Sunday, October 06, 2013

Sunday Morning Links

Assorted content for your Sunday reading.

- Alex Himelfarb and Jordan Himelfarb comment on Canada's dangerously distorted conversation about public revenue and the purposes it can serve:
As we argue in our new book, Tax Is Not a Four-Letter Word, the Canadian tax conversation has become dangerously distorted. Any reasonable discussion of taxes must take into account the highly valued public services they buy. But in Canada, and throughout much of the Anglosphere, these inextricably linked concepts — taxes and public services — have somehow become divorced. We now live in an environment in which the first question we ask of any policy idea is “How much will it cost?” whereas we never ask of tax cuts “What will we lose?” Canada’s slow-motion austerity may blind us to the consequences, but they are no less real: a less resilient and generous country and a stunted political imagination.

It’s not surprising then that even as federal taxes as a share of GDP keep hitting new lows, even after billions in cuts over the last couple of decades by all levels of government whatever their political stripe, more reductions are in store. Income splitting, for instance, would put money in the hands of middle-class families, many of whom feel stretched by decades of income stagnation. But a strong case has been made by experts that this tax cut would treat families inequitably, would create disincentives to work for some and would deprive federal and provincial governments of billions that could be used to better serve families and children — say, infrastructure or child care.
..
The current conversation is a consequence of the neo-liberal economic policy that began to dominate American and British politics in the early 1980s, and emerged more slowly and subtly in Canada at around the same time. In this view, economic growth and individual freedom are best served by reducing government and its influence and letting the market do its work. Politically, tax cuts were treated as a free good — with little discussion of what public services would be lost and at what cost. We still get promises of tax cuts as though they will magically pay for themselves or will simply require greater efficiencies and less waste. Yet the numbers on waste never add up and the cuts inevitably lead to eroding public services, rising inequality, environmental deterioration and lost opportunity.
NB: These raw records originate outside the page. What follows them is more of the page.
-- ==== Sys2Proof/Laws/State.lean ====
section
/-! SUPPORT. One lemma for each field of the state under each update that the shared operations make. -/

namespace Sys2Proof.Machine

@[simp] theorem beginRequest_opw (s : State) : (beginRequest s).opw = s.opw := rfl
@[simp] theorem beginRequest_arg (s : State) : (beginRequest s).arg = s.arg := rfl
@[simp] theorem beginRequest_life (s : State) : (beginRequest s).life = s.life := rfl
@[simp] theorem beginRequest_handleOpen (s : State) : (beginRequest s).handleOpen = s.handleOpen := rfl
@[simp] theorem beginRequest_result (s : State) : (beginRequest s).result = s.result := rfl
@[simp] theorem beginRequest_cause (s : State) : (beginRequest s).cause = s.cause := rfl
@[simp] theorem beginRequest_variant (s : State) : (beginRequest s).variant = s.variant := rfl
@[simp] theorem beginRequest_busIndex (s : State) : (beginRequest s).busIndex = s.busIndex := rfl
@[simp] theorem beginRequest_devAddr (s : State) : (beginRequest s).devAddr = s.devAddr := rfl
@[simp] theorem beginRequest_width (s : State) : (beginRequest s).width = s.width := rfl
@[simp] theorem beginRequest_height (s : State) : (beginRequest s).height = s.height := rfl
@[simp] theorem beginRequest_pages (s : State) : (beginRequest s).pages = s.pages := rfl
@[simp] theorem beginRequest_packOut (s : State) : (beginRequest s).packOut = s.packOut := rfl
@[simp] theorem beginRequest_txCount (s : State) : (beginRequest s).txCount = 0 := rfl
@[simp] theorem beginRequest_datapath (s : State) : (beginRequest s).datapath = s.datapath := rfl
@[simp] theorem beginRequest_fault (s : State) : (beginRequest s).fault = s.fault := rfl
@[simp] theorem beginRequest_fb (s : State) : (beginRequest s).fb = s.fb := rfl
@[simp] theorem beginRequest_pbuf (s : State) : (beginRequest s).pbuf = s.pbuf := rfl
@[simp] theorem beginRequest_log (s : State) : (beginRequest s).log = s.log := rfl
@[simp] theorem beginRequest_staged (s : State) : (beginRequest s).staged = Staged.empty := rfl
@[simp] theorem beginRequest_draws (s : State) : (beginRequest s).draws = s.draws := rfl
@[simp] theorem beginRequest_freeCount (s : State) : (beginRequest s).freeCount = s.freeCount := rfl
@[simp] theorem beginRequest_moves (s : State) : (beginRequest s).moves = s.moves := rfl
@[simp] theorem beginRequest_readData (s : State) : (beginRequest s).readData = s.readData := rfl

@[simp] theorem endRequest_opw (r c : BitVec 4) (s : State) : (endRequest r c s).opw = s.opw := rfl
@[simp] theorem endRequest_arg (r c : BitVec 4) (s : State) : (endRequest r c s).arg = s.arg := rfl
@[simp] theorem endRequest_life (r c : BitVec 4) (s : State) : (endRequest r c s).life = s.life := rfl
@[simp] theorem endRequest_handleOpen (r c : BitVec 4) (s : State) : (endRequest r c s).handleOpen = s.handleOpen := rfl
@[simp] theorem endRequest_result (r c : BitVec 4) (s : State) : (endRequest r c s).result = r := rfl
@[simp] theorem endRequest_cause (r c : BitVec 4) (s : State) : (endRequest r c s).cause = c := rfl
@[simp] theorem endRequest_variant (r c : BitVec 4) (s : State) : (endRequest r c s).variant = s.variant := rfl
@[simp] theorem endRequest_busIndex (r c : BitVec 4) (s : State) : (endRequest r c s).busIndex = s.busIndex := rfl
@[simp] theorem endRequest_devAddr (r c : BitVec 4) (s : State) : (endRequest r c s).devAddr = s.devAddr := rfl
@[simp] theorem endRequest_width (r c : BitVec 4) (s : State) : (endRequest r c s).width = s.width := rfl
@[simp] theorem endRequest_height (r c : BitVec 4) (s : State) : (endRequest r c s).height = s.height := rfl
@[simp] theorem endRequest_pages (r c : BitVec 4) (s : State) : (endRequest r c s).pages = s.pages := rfl
@[simp] theorem endRequest_packOut (r c : BitVec 4) (s : State) : (endRequest r c s).packOut = s.packOut := rfl
@[simp] theorem endRequest_txCount (r c : BitVec 4) (s : State) : (endRequest r c s).txCount = s.txCount := rfl
@[simp] theorem endRequest_datapath (r c : BitVec 4) (s : State) : (endRequest r c s).datapath = Config.datapathAfter s.freeCount := rfl
@[simp] theorem endRequest_fault (r c : BitVec 4) (s : State) : (endRequest r c s).fault = s.fault := rfl
@[simp] theorem endRequest_fb (r c : BitVec 4) (s : State) : (endRequest r c s).fb = s.fb := rfl
@[simp] theorem endRequest_pbuf (r c : BitVec 4) (s : State) : (endRequest r c s).pbuf = s.pbuf := rfl
@[simp] theorem endRequest_log (r c : BitVec 4) (s : State) : (endRequest r c s).log = s.log := rfl
@[simp] theorem endRequest_staged (r c : BitVec 4) (s : State) : (endRequest r c s).staged = s.staged := rfl
@[simp] theorem endRequest_draws (r c : BitVec 4) (s : State) : (endRequest r c s).draws = s.draws := rfl
@[simp] theorem endRequest_freeCount (r c : BitVec 4) (s : State) : (endRequest r c s).freeCount = s.freeCount + 1 := rfl
@[simp] theorem endRequest_moves (r c : BitVec 4) (s : State) : (endRequest r c s).moves = s.moves := rfl
@[simp] theorem endRequest_readData (r c : BitVec 4) (s : State) : (endRequest r c s).readData = s.readData := rfl
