-- ==== Sys2Proof/Tests/Slice0.lean ====
section
/-! SUPPORT. Tests of one step or one decoding each, their expected values from the spec's own tables and vectors (R<n>, and
L<n> of 95_test_vectors.md), and for each statement with hypotheses a state and operands that meet them. -/

namespace Sys2Proof.Tests

open Sys2Proof.Machine

/-! ## States -/

/-- The reset state with these moves to come and these answers supplied. -/
def fresh (ms : List Move) (rs : List Answer) : State := { State.reset with moves := ms, draws := rs }

/-- A `READY` device of width 3 and height 8 on bus 1 at address `0x3C` (L2-15), with a move to come. -/
def ready (var : Variant) (ms : List Move) (rs : List Answer) : State :=
  { State.reset with
    life := .ready, handleOpen := true, variant := var, busIndex := 1, devAddr := 0x3C, width := 3, height := 8,
    pages := 1, log := [.opened 1 0x3C .ok], moves := ms, draws := rs }

/-- The FB of L2-15: all 0 except `(0,0)` and `(1,7)`, on width 3 and height 8. -/
def fb3x8 : List (Nat × Pixel) :=
  (List.range 24).map fun i => (i, decide (i = 0 ∨ i = 22))

/-- The `READY` device with the FB of L2-15. -/
def framed (var : Variant) (ms : List Move) (rs : List Answer) : State := { ready var ms rs with fb := fb3x8 }

/-- The `READY` device with three bytes in PBUF (L2-8). -/
def loaded (ms : List Move) (rs : List Answer) : State :=
  { ready .A ms rs with pbuf := [(0, 0xA7), (1, 0x81), (2, 0x10)] }

/-- The `CLOSED` device whose connection is open, as a failed INIT leaves it. -/
def closedOpen (ms : List Move) (rs : List Answer) : State :=
  { ready .A ms rs with life := .closed, result := 3, cause := 1 }

/-- The next state of an outcome. -/
def next? : Result → Option State
  | .next t => some t
  | .fault _ => none
  | .refused _ => none

/-! ## Decoding: words from the patterns of R76 to R81 -/

theorem test_decode_init_b :
    decode (.request 0b00000000010000000111111100010001 0b00000000000000000011110000000001) = .ok (.init .B 128 64 1 0x3C 0) := by decide

theorem test_decode_init_a_extra :
    decode (.request 0b00000000000100000000001100000001 0b00000000000000010011110000000001) = .ok (.init .A 4 16 1 0x3C 1) := by decide

theorem test_decode_init_width_256 :
    decode (.request 0b00001000000000001111111100010001 0b00000000000000000111111111111111) = .ok (.init .B 256 2048 255 0x7F 0) := by decide

theorem test_decode_wrcmd :
    decode (.request 0b00000000000000110000000000000010 0) = .ok (.wrcmd 3) := by decide

theorem test_decode_wrdata :
    decode (.request 0b00000000001000010000000000000011 0) = .ok (.wrdata 33) := by decide

theorem test_decode_render :
    decode (.request 0b00000000010000000111111100000100 1) = .ok (.render 128 64 true) := by decide

theorem test_decode_render_other_mode :
    decode (.request 0b00000000000100000000001100000100 0) = .ok (.render 4 16 false) := by decide

theorem test_decode_close :
    decode (.request 0b00000000000000000000000000000101 0) = .ok .close := by decide

theorem test_decode_pack :
    decode (.request 0b00000000000000100000000100000110 0) = .ok (.pack 2 1) := by decide

theorem test_decode_reserved_op_0 :
    decode (.request 0b00000000000000000000000000000000 0xFFFFFFFF) = .ok (.reservedOp0 0 0xFFFFFFFF) := by decide

theorem test_decode_reserved_op_7 :
    decode (.request 0b00000000000000000000000011110111 0) = .ok (.reservedOp7 0xF 0) := by decide

theorem test_decode_reserved_op_8 :
    decode (.request 0b00000000000000000000000000001000 0) = .ok (.reservedOp8F 8 0 0) := by decide
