-- ==== Sys2Proof/Machine/Resin.lean ====
section
/-! DEFINITION. The resin account of the Softener Unit: residual hardness, debit, pending flag, restore (R109 to R113, R118). -/

namespace Sys2Proof.Machine

/-- R110: the resin fraction in bp. -/
def State.resinBp (s : State) : Nat := s.softener.remaining * 10000 / s.cFull

/-- R110: the residual hardness in hu. -/
def State.residual (s : State) : Nat :=
  if !s.softener.valid then s.inletHardness
  else if s.knee ≤ s.resinBp then 0
  else ceilDiv (s.inletHardness * (s.knee - s.resinBp)) s.knee

/-- R112: the REGEN_PENDING notice of the account as it stands. -/
def State.raiseRegenPending (s : State) : State :=
  s.raiseByClass (s.notice .regenPending 0 s.resinBp s.softener.remaining)

/-- R112: the test made at each debit of a VALID account. -/
def State.pendingTest (s : State) : State :=
  if !s.softener.pendingFlag && decide (s.resinBp < s.regenThreshold) then
    (s.withSoftener { s.softener with pendingFlag := true }).raiseRegenPending
  else s

/-- R111, steps 1 to 4: the debit of a number of flow counts. -/
def State.debit (s : State) (counts : Nat) : State :=
  let v := s.toMl counts
  if s.softener.valid then
    let amount := (s.inletHardness - s.residual) * v / 100
    (s.withSoftener { s.softener with remaining := s.softener.remaining - amount }).pendingTest
  else
    s.withSoftener { s.softener with tally := sat32 (s.softener.tally + s.inletHardness * v / 100) }

/-- R111 and R113: the Softener takes an inlet closing with its closing count; a closing during a regeneration is exempt. -/
def State.softenerClosing (s : State) (count : Nat) : State :=
  let e := s.softener.exempt
  let s1 := s.withSoftener { s.softener with exempt := 0 }
  if s.softener.phase = .none then s1.debit (count - e) else s1

/-- R8: the pending count. -/
def State.pendingCount (s : State) : Nat := (s.time.flow - s.time.mark).toNat

/-- R112: the test at a load of the resin account. -/
def State.pendingAtLoad (s : State) : State :=
  if s.regenThreshold ≤ s.resinBp then s.withSoftener { s.softener with pendingFlag := false }
  else if s.softener.pendingFlag then s
  else (s.withSoftener { s.softener with pendingFlag := true }).raiseRegenPending

/-- Table 7-5: the restore at the completion of RINSE, with SALT_LOW read CLEAR (full) or LOW (weak). -/
def State.restoreResin (s : State) (full : Bool) : State :=
  if full then
    s.withSoftener { s.softener with
      valid := true, remaining := s.cFull, pendingFlag := false,
      tally := if s.softener.valid then s.softener.tally else 0 }
  else if s.softener.valid then
    let s1 := s.withSoftener { s.softener with remaining := min s.cFull (s.softener.remaining + 3 * s.cFull / 10) }
    if s1.regenThreshold ≤ s1.resinBp then s1.withSoftener { s1.softener with pendingFlag := false } else s1
  else s

end Sys2Proof.Machine
end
There is no gravy train and no free lunch.
- But then, the Cons are going out of their way to set up government funding structures which avoid doing any good at all - including "social finance" intended to make sure that poverty is seen as a source of profit rather than a problem to be fixed, and a job grant system which may sound familiar to those of us who remember employer-focused child care tax credits which produced zero results.

- Meanwhile, Aaron Wherry documents the Cons' flat-out lies when it comes to the evidence of the effectiveness of physician-prescribed heroin as part of a rehabilitation program. Which fits all too well with the Cons' continued evidence-averse handling of the census. 

- Murray Mandryk joins the ranks of observers wondering why Brad Wall and the Saskatchewan Party have decided to pick a gratuitous fight with the province's First Nations over revenue sharing.

- Finally, Catherine Rampell reminds us how boom and bust cycles exacerbate inequality - as less-wealthy people are all too likely to end up buying in just at the end of the boom, while only the cash-rich can profit from the subsequent crash.